WHAT YOU SHOULD DO – Copy out all lines of the material below in which "unperformed" occurs.

EXTRACTED ENTRIES –
/-- Instructions of other families under the never-guard: with no hint, and after one that they do not take. -/
theorem witness_neverElsewhere : ∀ i ∈ [Instr.ld 15 1 2 3 false .b32 0, .fence true, .mma 15 0 4 .bx8, .qpush 15 2 4 5 false false, .bcancel true 3 false],
    ∃ f, neverForm i = some f ∧ s0.cur = .path 1 ∧ s0.here 1 = some h0 ∧ (f.matrix = false → decodeTrap s0 h0 f = none) := by
  intro i hi
  simp only [List.mem_cons, List.not_mem_nil, or_false] at hi
  rcases hi with rfl | rfl | rfl | rfl | rfl
  all_goals exact ⟨_, rfl, rfl, rfl, by decide +kernel⟩
theorem witness_neverTraps : neverForm (.fence true) = some .plain ∧
    decodeTrap (alone knot0 (hinted (some 5))) (hereOf knot0 (hinted (some 5))) .plain = some .illegal := ⟨rfl, by decide +kernel⟩
/-- Sources that are empty, and fault-pending with a record. -/
def fault1 : FaultRec := { dest := .vec [2], cause := .page, lane := 1, addr := 0x99, replay := { op := .load .b32, dest := .vec [2], lanes := [], group := 0x100 } }
def unready (st : RegState) : Path := { withCtx { ctx0 with vst := [(1, .full), (2, st)] } with faults := [fault1] }
theorem witness_unready : ∀ st ∈ [RegState.empty, .pending], ∀ e, let h := hereOf knot0 (unready st)
    ∃ c, registerClaim h (.iadd 7 3 1 2 false e) = some c ∧ Admits (alone knot0 h.p) 1 h { c.form with defer := c.defer } ∧ c.guard ≠ 15 ∧
      h.p.ctx.stateOf (guardName c.guard) = .full ∧ feSources h (.iadd 7 3 1 2 false e) = [(vecName h 1, false)] ++ (vecName h 2, e) :: [] ∧
      (∀ x ∈ [(vecName h 1, false)], h.p.ctx.stateOf x.1 = .full) ∧ h.p.ctx.stateOf (vecName h 2) = st ∧
      h.p.faultOf (vecName h 2) = some fault1 := by
  intro st hst e
  simp only [List.mem_cons, List.not_mem_nil, or_false] at hst
  rcases hst with rfl | rfl
  all_goals exact ⟨_, rfl, ⟨rfl, rfl, rfl, .inr rfl⟩, by decide +kernel, rfl, rfl, by decide +kernel, rfl, by decide +kernel⟩

/-! Witnesses: control. -/

theorem witness_plain : Admits s0 1 h0 .plain := ⟨rfl, rfl, rfl, .inr rfl⟩
theorem witness_deferred : Admits s0 1 h0 { defer := true } ∧ h0.p.unperformed = [] := ⟨⟨rfl, rfl, rfl, .inl rfl⟩, rfl⟩
theorem witness_call : Admits s0 1 h0 .plain ∧ h0.p.ctx.base + (32#5 : BitVec 5).toNat + 32 ≤ h0.k.alloc ∧
    h0.p.ctx.base + (31#5 : BitVec 5).toNat + 32 ≤ h0.k.alloc := ⟨witness_plain, by decide +kernel, by decide +kernel⟩
theorem witness_calli : Admits s0 1 h0 .plain ∧ h0.p.ctx.scalState 2 = .full ∧ (h0.p.ctx.scalVal 2).toNat < 2 ^ 32 ∧
    h0.p.ctx.base + (4#5 : BitVec 5).toNat + 32 ≤ h0.k.alloc := ⟨witness_plain, rfl, by decide +kernel, by decide +kernel⟩
def called0 : Path := withCtx { ctx0 with frames := [{ ret := 0x200, size := 4, base := 0 }], base := 4 }
theorem witness_ret : Admits (alone knot0 called0) 1 (hereOf knot0 called0) .plain ∧
    called0.ctx.frames.getLast? = some { ret := 0x200, size := 4, base := 0 } := ⟨⟨rfl, rfl, rfl, .inr rfl⟩, rfl⟩
theorem witness_loop : Admits s0 1 h0 .plain ∧ h0.p.ctx.scalState 4 = .full ∧ h0.p.ctx.scalVal 4 - 1 = 0 := ⟨witness_plain, rfl, rfl⟩
/-- A window that would end one register past the allocation; a target with bit 32 set; no frame record. -/
def narrow : Knot := { knot0 with alloc := 35 }
def farCall : Path := withCtx { ctx0 with scal := [(2, 0x100000000)] }
theorem witness_callStops : Admits (alone narrow path0) 1 (hereOf narrow path0) .plain ∧
    narrow.alloc < ctx0.base + (4#5 : BitVec 5).toNat + 32 ∧ path0.ctx.scalState 2 = .full ∧ (path0.ctx.scalVal 2).toNat < 2 ^ 32 ∧
    path0.ctx.frames = [] := ⟨⟨rfl, rfl, rfl, .inr rfl⟩, by decide +kernel, rfl, by decide +kernel, rfl⟩
theorem witness_calliFar : Admits (alone knot0 farCall) 1 (hereOf knot0 farCall) .plain ∧ farCall.ctx.scalState 2 = .full ∧
    2 ^ 32 ≤ (farCall.ctx.scalVal 2).toNat := ⟨⟨rfl, rfl, rfl, .inr rfl⟩, rfl, by decide +kernel⟩

/-- Branches: p1 holds in lane 0 alone, p2 in none, p3 in every active lane. -/
def knotB : Knot := { knot0 with preds := [(1, 1), (3, 7)] }
def sB : State := alone knotB path0
def hB : Here := hereOf knotB path0
theorem witness_branchAll : Admits sB 1 hB { defer := true } ∧ (3 : Guard) ≠ 15 ∧ hB.p.ctx.stateOf (guardName 3) = .full ∧
    trueLanes hB 3 = activeLanes hB ∧ activeLanes hB ≠ 0 ∧ pondShut hB 2 = false :=
  ⟨⟨rfl, rfl, rfl, .inr rfl⟩, by decide +kernel, rfl, by decide +kernel, by decide +kernel, rfl⟩
theorem witness_branchNone : Admits sB 1 hB { defer := true } ∧ (2 : Guard) ≠ 15 ∧ hB.p.ctx.stateOf (guardName 2) = .full ∧ trueLanes hB 2 = 0 ∧
    activeLanes hB ≠ 0 ∧ pondShut hB 2 = false := ⟨⟨rfl, rfl, rfl, .inr rfl⟩, by decide +kernel, rfl, by decide +kernel, by decide +kernel, rfl⟩
theorem witness_branchBoth : Admits sB 1 hB .plain ∧ (1 : Guard) ≠ 15 ∧ hB.p.ctx.stateOf (guardName 1) = .full ∧
    trueLanes hB 1 ≠ 0 ∧ trueLanes hB 1 ≠ activeLanes hB ∧ pondShut hB 2 = false ∧ Fenced hB :=
  ⟨⟨rfl, rfl, rfl, .inr rfl⟩, by decide +kernel, rfl, by decide +kernel, by decide +kernel, rfl, by unfold Fenced; decide +kernel⟩

/-- A path with no lane: BRC takes its target. -/
def knotN : Knot := { knot0 with preds := [] }
def laneless : Path := withCtx { ctx0 with mask := 0 }
theorem witness_branchEmpty : Admits (alone knotN laneless) 1 (hereOf knotN laneless) { defer := true } ∧
    (hereOf knotN laneless).p.ctx.stateOf (guardName 3) = .full ∧ activeLanes (hereOf knotN laneless) = 0 ∧
    trueLanes (hereOf knotN laneless) 3 = activeLanes (hereOf knotN laneless) ∧ laneless.unperformed = [] ∧
    pondShut (hereOf knotN laneless) 2 = false :=
  ⟨⟨rfl, rfl, rfl, .inr rfl⟩, by decide +kernel, by decide +kernel, by decide +kernel, rfl, by decide +kernel⟩

/-- An open pond 2 whose anchor is the current stack and which expects lanes 0 to 2. -/
def inst0 : Inst := { id := 5, pond := 2, anchor := 0, expected := 7, arrived := 0, first := none }
def ponded : Path := withCtx { ctx0 with ponds := [5] }
def knotJ (i : Inst) : Knot := { knotB with insts := [i] }
theorem witness_pondShut : Admits (alone (knotJ inst0) ponded) 1 (hereOf (knotJ inst0) ponded) { defer := true } ∧
    pondShut (hereOf (knotJ inst0) ponded) 2 = true := ⟨⟨rfl, rfl, rfl, .inr rfl⟩, by decide +kernel⟩
theorem witness_tables : TablesRise ctx0 := ⟨by decide +kernel, by decide +kernel, by decide +kernel⟩

/-- JOIN: the last arrival at the anchor; an earlier arrival of a crew knot; a path whose anchor is another stack. -/
theorem witness_joinLast :
    let s := alone (knotJ inst0) ponded
    let h := hereOf (knotJ inst0) ponded
    Admits s 1 h .plain ∧ Fenced h ∧ Innermost h 2 inst0 ∧ inst0.anchor = h.p.home ∧ (carriedOnly s h).hasEmpty = false ∧
      inst0.first = none ∧ inst0.arrived ||| h.p.ctx.mask = inst0.expected ∧ s.waitingAt inst0.id = [] ∧
      (∀ i ∈ h.k.insts, i.id = inst0.id → i = inst0) ∧ h.p.place = .resident seat0 :=
  ⟨⟨rfl, rfl, rfl, .inr rfl⟩, by unfold Fenced; decide +kernel, ⟨5, rfl, rfl⟩, rfl, by decide +kernel, rfl, by decide +kernel, by decide +kernel, by decide +kernel, rfl⟩
def inst1 : Inst := { inst0 with expected := 0x1F }
def knotC (i : Inst) : Knot := { knotJ i with crew := some (1, 0) }
theorem witness_joinEarly :
    let s := alone (knotC inst1) ponded
    let h := hereOf (knotC inst1) ponded
    Admits s 1 h .plain ∧ Fenced h ∧ Innermost h 2 inst1 ∧ inst1.anchor = h.p.home ∧ (carriedOnly s h).hasEmpty = false ∧
      inst1.first = none ∧ inst1.arrived ||| h.p.ctx.mask ≠ inst1.expected ∧ h.k.crew.isSome = true :=
  ⟨⟨rfl, rfl, rfl, .inr rfl⟩, by unfold Fenced; decide +kernel, ⟨5, rfl, rfl⟩, rfl, by decide +kernel, rfl, by decide +kernel, rfl⟩
/-- The same of a knot that is not rooted, whose image the landing zone holds. -/
theorem witness_joinStored :
    let s := alone (knotJ inst1) ponded
    let h := hereOf (knotJ inst1) ponded
    Admits s 1 h .plain ∧ Fenced h ∧ Innermost h 2 inst1 ∧ inst1.anchor = h.p.home ∧ (carriedOnly s h).hasEmpty = false ∧
      inst1.first = none ∧ inst1.arrived ||| h.p.ctx.mask ≠ inst1.expected ∧ h.k.crew = none ∧
      (((arrivalNoted s h inst1).setPath h.u (waitingPath s h)).storeImage { h with p := waitingPath s h } true false .image).isSome = true :=
  ⟨⟨rfl, rfl, rfl, .inr rfl⟩, by unfold Fenced; decide +kernel, ⟨5, rfl, rfl⟩, rfl, by decide +kernel, rfl, by decide +kernel, rfl, by decide +kernel⟩
/-- The last arrival of a crew knot at the anchor, where path 2 waits in place with lanes 3 and 4. -/
def noImage : Stored := { home := 0, off := 0, len := 0, age := 0, order := 0, seed := 0, block := 0, flags := 0 }
def instM : Inst := { inst1 with arrived := 0x18, first := some (0x100, 0, 0) }
def waiterJ : Path := { sibling with place := .joined 5 noImage, ctx := { sibling.ctx with ponds := [5], vst := [(1, .full), (3, .full)], fpstat := 1 } }
def merging : State := { alone (knotC instM) ponded with paths := [(1, ponded), (2, waiterJ)] }
def hM : Here := hereOf (knotC instM) ponded
def hW : Here := { u := 2, p := waiterJ, k := knotC instM }
theorem witness_waits : WaitsThere merging hM 5 2 hW := ⟨rfl, rfl, noImage, rfl, .inl rfl⟩
theorem witness_joinMerges : Admits merging 1 hM .plain ∧ Fenced hM ∧ Innermost hM 2 instM ∧ instM.anchor = hM.p.home ∧
    (carriedOnly merging hM).hasEmpty = false ∧ instM.first = some (arrivalOf hM) ∧ instM.arrived ||| hM.p.ctx.mask = instM.expected ∧
    (∀ i img, hM.p.place ≠ .joined i img) ∧ (∀ i ∈ hM.k.insts, i.id = instM.id → i = instM) ∧ spRising none merging.paths = true ∧
    merging.waitingAt instM.id = [2] ∧ ∀ a ∈ arrivals merging hM instM.id, TablesRise a :=
  ⟨⟨rfl, rfl, rfl, .inr rfl⟩, by unfold Fenced; decide +kernel, ⟨5, rfl, rfl⟩, rfl, by decide +kernel, rfl, by decide +kernel,
    (by intro i img hp; cases hp), by decide +kernel, by decide +kernel, by decide +kernel, by unfold TablesRise; decide +kernel⟩
def inst2 : Inst := { inst0 with anchor := 3 }
theorem witness_joinTravels :
    let s := alone (knotJ inst2) ponded
    let h := hereOf (knotJ inst2) ponded
    Admits s 1 h .plain ∧ Fenced h ∧ Innermost h 2 inst2 ∧ inst2.anchor ≠ h.p.home ∧ h.k.crew = none ∧ CarriedReady s h :=
  ⟨⟨rfl, rfl, rfl, .inr rfl⟩, by unfold Fenced; decide +kernel, ⟨5, rfl, rfl⟩, by decide +kernel, rfl, by unfold CarriedReady; decide +kernel⟩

RESULT OF THE TASK –
theorem witness_deferred : Admits s0 1 h0 { defer := true } ∧ h0.p.unperformed = [] := ⟨⟨rfl, rfl, rfl, .inl rfl⟩, rfl⟩
    trueLanes (hereOf knotN laneless) 3 = activeLanes (hereOf knotN laneless) ∧ laneless.unperformed = [] ∧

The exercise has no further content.